Une fois qu'un asthme sévère est bien contrôlé sous biothérapie, la question de l'espacement des injections voire de l'arrêt peut se poser mais "la littérature étant assez pauvre", le groupe de travail est resté "prudent": il ne recommande pas d'espacement et propose de ne pas arrêter la biothérapie si elle est bien tolérée et efficace.
Le Pr Guilleminault a signalé deux essais en cours, évaluant de manière randomisée l'arrêt de l'omalizumab ou du dupilumab chez des patients traités depuis au moins trois ans, par rapport à la poursuite du traitement, avec un suivi sur deux ans. "On va pouvoir déterminer chez qui on peut arrêter la biothérapie."
Si le patient est toutefois demandeur d'un arrêt, le groupe de travail a laissé "la porte ouverte" et ce doit être discuté en RCA. Toutefois, un arrêt ne pourrait être envisagé que chez un patient traité depuis au moins trois ans, avec un bon contrôle de l'asthme, sans exacerbation au cours de l'année précédente ni prise de corticoïde oral, et avec une fonction respiratoire stable.
Il est en outre "indispensable de s'assurer que le patient comprend les enjeux et les incertitudes" de cet arrêt, avec un risque de perte progressive du contrôle de l'asthme même si le niveau avant la biothérapie ne sera pas retrouvé, une augmentation du traitement de fond voire la reprise de la biothérapie sans savoir si elle aura le même effet et un risque d'aggravation de certaines comorbidités.
Viser l'épargne cortisonique
Enfin, les prochaines recommandations de la SPLF feront le point sur le traitement de fond de l'asthme sévère, avant, pendant et après une biothérapie. La Pr Camille Taillé de l'hôpital Bichat à Paris (AP-HP) a tout d'abord rappelé que les doses de corticostéroïde inhalées (CSI) variaient selon la molécule et le dispositif d'inhalation.

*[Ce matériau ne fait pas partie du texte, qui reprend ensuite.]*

theorem step_of_decode_error {s : State} {c : Status}
    (hfits : s.strIn.length ≤ s.config.strInMax) (h : decodeCmd s.cmd = .error c) :
    step s = .next (s.raised c) := by
  rw [step, presentable, decide_eq_true hfits, if_pos rfl, h]
  rfl

/-- Settles O12: the decoder's two tests in R97's order, and then the command's own status. -/
theorem statusOfEveryTransaction : Obligations.StatusOfEveryTransaction := by
  intro s hfits
  by_cases hillegal : illegalFields s.cmd
  · rw [statusRule_of_illegalFields hillegal]
    exact ⟨_, step_of_decode_error hfits (decodeCmd_of_illegalFields hillegal), rfl⟩
  obtain ⟨o, hop, hdecode⟩ := decodeCmd_of_not_illegalFields hillegal
  by_cases htype : s.cmd.getLsbD 4 = true
  · rw [if_pos htype] at hdecode
    rw [statusRule_of_type hillegal htype]
    exact ⟨_, step_of_decode_error hfits hdecode, rfl⟩
  · rw [if_neg htype] at hdecode
    rw [step_of_decode_ok hfits hdecode, statusRule_of_legal hop hillegal htype]
    exact exec_status _ o s

end Sys2Proof.Machine

/-! The statements of spec/70_reset_and_hazards.md: what a reset leaves, and what the host's copy of a
result into an input does. -/

namespace Sys2Proof.Machine

open Sys2Proof.Stated

/-- A reset leaves what a transaction without a result leaves, but for `STATUS` (R109). -/
theorem State.resetOutputs_eq_afterStatus (s : State) (c : BitVec 3) :
    s.resetOutputs = { afterStatus s c with status := none } := rfl

/-- Settles O19: a reset clears every output port, and no transaction reads one. -/
theorem resetLeavesNoOutputValue : Obligations.ResetLeavesNoOutputValue :=
  ⟨rfl, fun s => ⟨s.resetOutputs_eq_afterStatus 0#3, step_resetOutputs s⟩⟩

/-- The host reads the value of a port whose `VALID` bit is 1 (R31). -/
theorem readResult_of_valid {α : Type} {s : State} {q : ResultPort} {port : Option α} {a : α}
    (hvalid : s.valid.getLsbD q.bit = true) (hport : port = some a) :
    readResult s q port = .ok a := by
  subst hport
  exact if_pos hvalid

/-- The host's read of a port whose `VALID` bit is 0 faults, whatever the port holds (R31). -/
theorem readResult_of_not_valid {α : Type} {s : State} {q : ResultPort} (port : Option α)
    (hvalid : s.valid.getLsbD q.bit = false) : readResult s q port = .error (.noValue q) :=
  if_neg (Bool.eq_false_iff.mp hvalid)

theorem hostInputs_previousStrOut (cmd : BitVec 8) (s : State) :
    hostInputs { cmd := cmd, operand := .previousStrOut } s =
      (readStrOut s).map fun u => { cmd := cmd, valIn := s.valIn, strIn := u } := by
  rw [hostInputs]
  cases readStrOut s <;> rfl

theorem hostInputs_previousValOut (cmd : BitVec 8) (s : State) :
    hostInputs { cmd := cmd, operand := .previousValOut } s =
      (readValOut s).map fun y => { cmd := cmd, valIn := y, strIn := s.strIn } := by
  rw [hostInputs]
  cases readValOut s <;> rfl

theorem hostCommand_of_inputs {c : HostCommand} {s : State} {t : Transaction}
    (h : hostInputs c s = .ok t) : hostCommand c s = step (s.drive t) := by
  rw [hostCommand, h]

theorem hostCommand_of_inputs_error {c : HostCommand} {s : State} {r : Fault}
    (h : hostInputs c s = .error r) : hostCommand c s = .fault r := by
  rw [hostCommand, h]

/-- Settles O48: a line's copy is the host's read of the port, which `VALID` alone decides. -/
theorem hostCopiesAResultIntoAnInput : Obligations.HostCopiesAResultIntoAnInput := by
  intro s cmd
  refine ⟨fun u hvalid hport => ?_, fun y hvalid hport => ?_, fun hvalid => ?_, fun hvalid => ?_⟩
  · have hread : readStrOut s = .ok u := readResult_of_valid hvalid hport
    exact hostCommand_of_inputs (t := { cmd := cmd, valIn := s.valIn, strIn := u })
      (by rw [hostInputs_previousStrOut, hread]; rfl)
  · have hread : readValOut s = .ok y := readResult_of_valid hvalid hport
    exact hostCommand_of_inputs (t := { cmd := cmd, valIn := y, strIn := s.strIn })
      (by rw [hostInputs_previousValOut, hread]; rfl)
  · have hread : readStrOut s = .error (.noValue .strOut) := readResult_of_not_valid _ hvalid
    exact hostCommand_of_inputs_error (by rw [hostInputs_previousStrOut, hread]; rfl)
  · have hread : readValOut s = .error (.noValue .valOut) := readResult_of_not_valid _ hvalid
    exact hostCommand_of_inputs_error (by rw [hostInputs_previousValOut, hread]; rfl)

end Sys2Proof.Machine

/-! The invariant of the block (spec/10_state.md R18, R25, R29, R31; spec/60_exceptions.md R91,
R98): what each ending of a command leaves on the ports, one conjunct of `State.Inv` after the
other. -/

namespace Sys2Proof

theorem Status.code_toNat_le (c : Status) : c.code.toNat ≤ 5 := by cases c <;> decide

theorem Status.code_eq_ok_iff (c : Status) : c.code = Status.ok.code ↔ c = .ok := by
  cases c <;> decide

end Sys2Proof

namespace Sys2Proof.Machine

/-- A step that answers a state was a transaction, and ended as commands and raised statuses do. -/
theorem ends_of_step {s t : State} (h : step s = .next t) : presentable s = true ∧ Ends s t := by
  obtain ⟨-, hr⟩ | ⟨hfits, u, hu, hends⟩ := step_cases s
  · rw [hr] at h; cases h
  · rw [hu] at h; cases h; exact ⟨hfits, hends⟩

theorem Ends.validMatchesPorts {s t : State} (h : Ends s t) : t.validMatchesPorts := by
  cases h <;>
    simp [State.validMatchesPorts, validNone, validVal, validStr, validFields, validSig]

theorem Ends.status_eq_code {s t : State} (h : Ends s t) : ∃ c : Status, t.status = some c.code := by
  cases h with
  | raised c => exact ⟨c, rfl⟩
  | val | str | fields | sig => exact ⟨.ok, rfl⟩

theorem Ends.statusLegal {s t : State} (h : Ends s t) : t.statusLegal := by
  intro c hc
  obtain ⟨d, hd⟩ := h.status_eq_code
  rw [hd] at hc
  cases hc
  exact d.code_toNat_le

/-- A raised status is not `OK` and clears `VALID`; every other ending is `OK` and sets a bit. -/
theorem Ends.okMatchesValid {s t : State} (h : Ends s t) : t.okMatchesValid := by
  cases h with
  | raised c hc => simp [State.okMatchesValid, Status.code_eq_ok_iff, hc]
  | val => exact iff_of_true (show validVal ≠ validNone by decide) rfl
  | str => exact iff_of_true (show validStr ≠ validNone by decide) rfl
  | fields => exact iff_of_true (show validFields ≠ validNone by decide) rfl
  | sig => exact iff_of_true (show validSig ≠ validNone by decide) rfl

/-- The one ending that writes `STR_OUT` writes a string as long as a precision is wide. -/
theorem Ends.strOutLegal {s t : State} (h : Ends s t) : t.strOutLegal := by
  intro u hu
  cases h with
  | str p v hlen hbits =>
    cases hu
    exact ⟨by rw [hlen]; cases p <;> decide, (alphabetOk_iff u).mp hbits⟩
  | raised | val | fields | sig => cases hu

/-- The one ending that writes `SIG_OUT` writes `2^FB + F` with `F < 2^FB`. -/
theorem Ends.sigOutNormalized {s t : State} (h : Ends s t) : t.sigOutNormalized := by
  intro n hn
  cases h with
  | sig p F hF =>
    cases hn
    rw [toNat_ofNat_significand p hF]
    cases p with
    | s => exact .inl ⟨Nat.le_add_right _ _, Nat.add_lt_add_left hF _⟩
    | d => exact .inr ⟨Nat.le_add_right _ _, Nat.add_lt_add_left hF _⟩
  | raised | val | str | fields => cases hn

/-- Settles O13: an ending and the state it began from differ in the output ports alone. -/
theorem transactionWritesOnlyOutputPorts : Obligations.TransactionWritesOnlyOutputPorts := by
  intro s t h
  have hsame : t.resetOutputs = s.resetOutputs := resetOutputs_eq_of_step h
  exact ⟨(congrArg State.cmd hsame :), (congrArg State.valIn hsame :),
    (congrArg State.strIn hsame :), (congrArg State.config hsame :)⟩

/-- Settles O17: an ending meets each conjunct about the output ports, and keeps what the two
conjuncts about the string and the configuration read. -/
theorem everyStepKeepsTheInvariant : Obligations.EveryStepKeepsTheInvariant := by
  intro s t hinv h
  obtain ⟨hfits, hends⟩ := ends_of_step h
  obtain ⟨-, -, hstr, hconfig⟩ := transactionWritesOnlyOutputPorts s t h
  exact {
    validMatchesPorts := hends.validMatchesPorts
    statusLegal := hends.statusLegal
    okMatchesValid := hends.okMatchesValid
    strOutLegal := hends.strOutLegal
    sigOutNormalized := hends.sigOutNormalized
    configLegal := by rw [hconfig]; exact hinv.configLegal
    stringFits := by rw [presentable, hstr, hconfig]; exact hfits }

/-- Settles O18: no output port holds a value, and the port is longer than 64 characters. -/
theorem resetMeetsTheInvariant : Obligations.ResetMeetsTheInvariant where
  validMatchesPorts := ⟨rfl, rfl, rfl, rfl, rfl, rfl⟩
  statusLegal := nofun
  okMatchesValid := iff_of_false (not_not_intro rfl) nofun
  strOutLegal := nofun
  sigOutNormalized := nofun
  configLegal := rfl
  stringFits := rfl

end Sys2Proof.Machine

/-! What the host may do with the results of a transaction (spec/10_state.md R31, R36;
spec/00_scope.md R12): read the ports that hold a value, and feed a string back. -/

namespace Sys2Proof.Machine

open Sys2Proof.Stated

/-- Where `VALID` matches the port, a port whose bit is 1 holds a value, and the host reads it
(R31). -/
theorem readResult_of_matches {α : Type} {s : State} {q : ResultPort} {port : Option α}
    (hmatch : s.valid.getLsbD q.bit = port.isSome) (hvalid : s.valid.getLsbD q.bit = true) :
    ∃ a, port = some a ∧ readResult s q port = .ok a := by
  obtain ⟨a, ha⟩ := Option.isSome_iff_exists.mp (hmatch.symm.trans hvalid)
  exact ⟨a, ha, readResult_of_valid hvalid ha⟩

theorem readStatus_of_none {s : State} (h : s.status = none) : readStatus s = .error .noStatus := by
  rw [readStatus, h]

theorem readStatus_of_some {s : State} {c : BitVec 3} (h : s.status = some c) :
    readStatus s = .ok c := by
  rw [readStatus, h]

/-- Settles O20: the invariant's `VALID` vector matches each port, and a bit that is 0 faults the
read. -/
theorem hostReadsOnlyValidPorts : Obligations.HostReadsOnlyValidPorts := by
  intro s hinv
  obtain ⟨hval, hstr, hsign, hexp, hfrac, hsig⟩ := hinv.validMatchesPorts
  exact ⟨readResult_of_matches (q := .valOut) hval, readResult_of_matches (q := .strOut) hstr,
    readResult_of_matches (q := .signOut) hsign, readResult_of_matches (q := .expOut) hexp,
    readResult_of_matches (q := .fracOut) hfrac, readResult_of_matches (q := .sigOut) hsig,
    readResult_of_not_valid (q := .valOut) _, readResult_of_not_valid (q := .strOut) _,
    readResult_of_not_valid (q := .signOut) _, readResult_of_not_valid (q := .expOut) _,
    readResult_of_not_valid (q := .fracOut) _, readResult_of_not_valid (q := .sigOut) _,
    readStatus_of_none, fun _ => readStatus_of_some⟩

/-- Every string the port can hold starts a transaction, whatever the command (R12, R18). -/
theorem exists_step_of_fits {s : State} (h : s.strIn.length ≤ s.config.strInMax) :
    ∃ t, step s = .next t := by
  obtain ⟨hlong, -⟩ | ⟨-, t, ht, -⟩ := step_cases s
  · exact absurd h (of_decide_eq_false hlong)
  · exact ⟨t, ht⟩

/-- Settles O26: the string has at most 64 characters, and the port holds at least 64. -/
theorem encodedStringsCanBeFedBack : Obligations.EncodedStringsCanBeFedBack := by
  intro s t u hwf h hu
  have hmax : 64 ≤ s.config.strInMax := of_decide_eq_true hwf
  have hlen : u.length = 32 ∨ u.length = 64 := ((ends_of_step h).2.strOutLegal u hu).1
  have hfits : u.length ≤ s.config.strInMax := by omega
  obtain ⟨-, -, -, hconfig⟩ := transactionWritesOnlyOutputPorts s t h
  exact ⟨hfits, exists_step_of_fits (s := { t with strIn := u }) (by rw [hconfig]; exact hfits)⟩

/-- Settles O9: a step either refuses or was on a string that fits. -/
theorem stepRefusesStringLongerThanThePort : Obligations.StepRefusesStringLongerThanThePort := by
  intro s hlong
  obtain ⟨-, hr⟩ | ⟨hfits, -⟩ := step_cases s
  · exact hr
  · exact absurd (of_decide_eq_true hfits) (Nat.not_le.mpr hlong)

En l'absence de contrôle avec des CSI à forte dose et un bronchodilatateur bêta-2 mimétique d'action longue (LABA), la question d'une trithérapie, avec l'ajout d'un bronchodilatateur anticholinergique d'action longue (LAMA), semble se poser uniquement chez les patients avec des antécédents d'exacerbation dans l'année précédente.
Le groupe de travail propose, en prévention des exacerbations, d'ajouter l'antibiotique azithromycine en seconde intention, chez les patients non éligibles à une biothérapie mais écarte l'immunothérapie de désensibilisation, principalement contre les acariens, en plus du traitement de fond, avec ou sans biothérapie.
Concernant la corticothérapie orale, elle n'est pas recommandée. "On ne l'écrit pas de manière claire : on ne la propose pas, sauf s'il n'est pas possible d'initier une biothérapie", et dans ce cas, il faut viser une stratégie d'épargne cortisonique, a expliqué la pneumologue.
"La toxicité systémique des corticoïdes oraux est connue depuis longtemps, avec une prise au long cours mais aussi en cumulé avec la répétition de cures courtes", a-t-elle poursuivi, rappelant que les données montrent que la biothérapie favorise l'épargne cortisonique et semble réduire les complications également.
Lorsque l'asthme est contrôlé sous biothérapie, le sevrage des corticoïdes oraux est un objectif majeur. Les CSI à fortes doses ont également des effets délétères en cumulé. Une réduction progressive au cas par cas peut-être envisagée, sous surveillance.
D'après une dépêche publiée dans APMnews le 2 février 2026.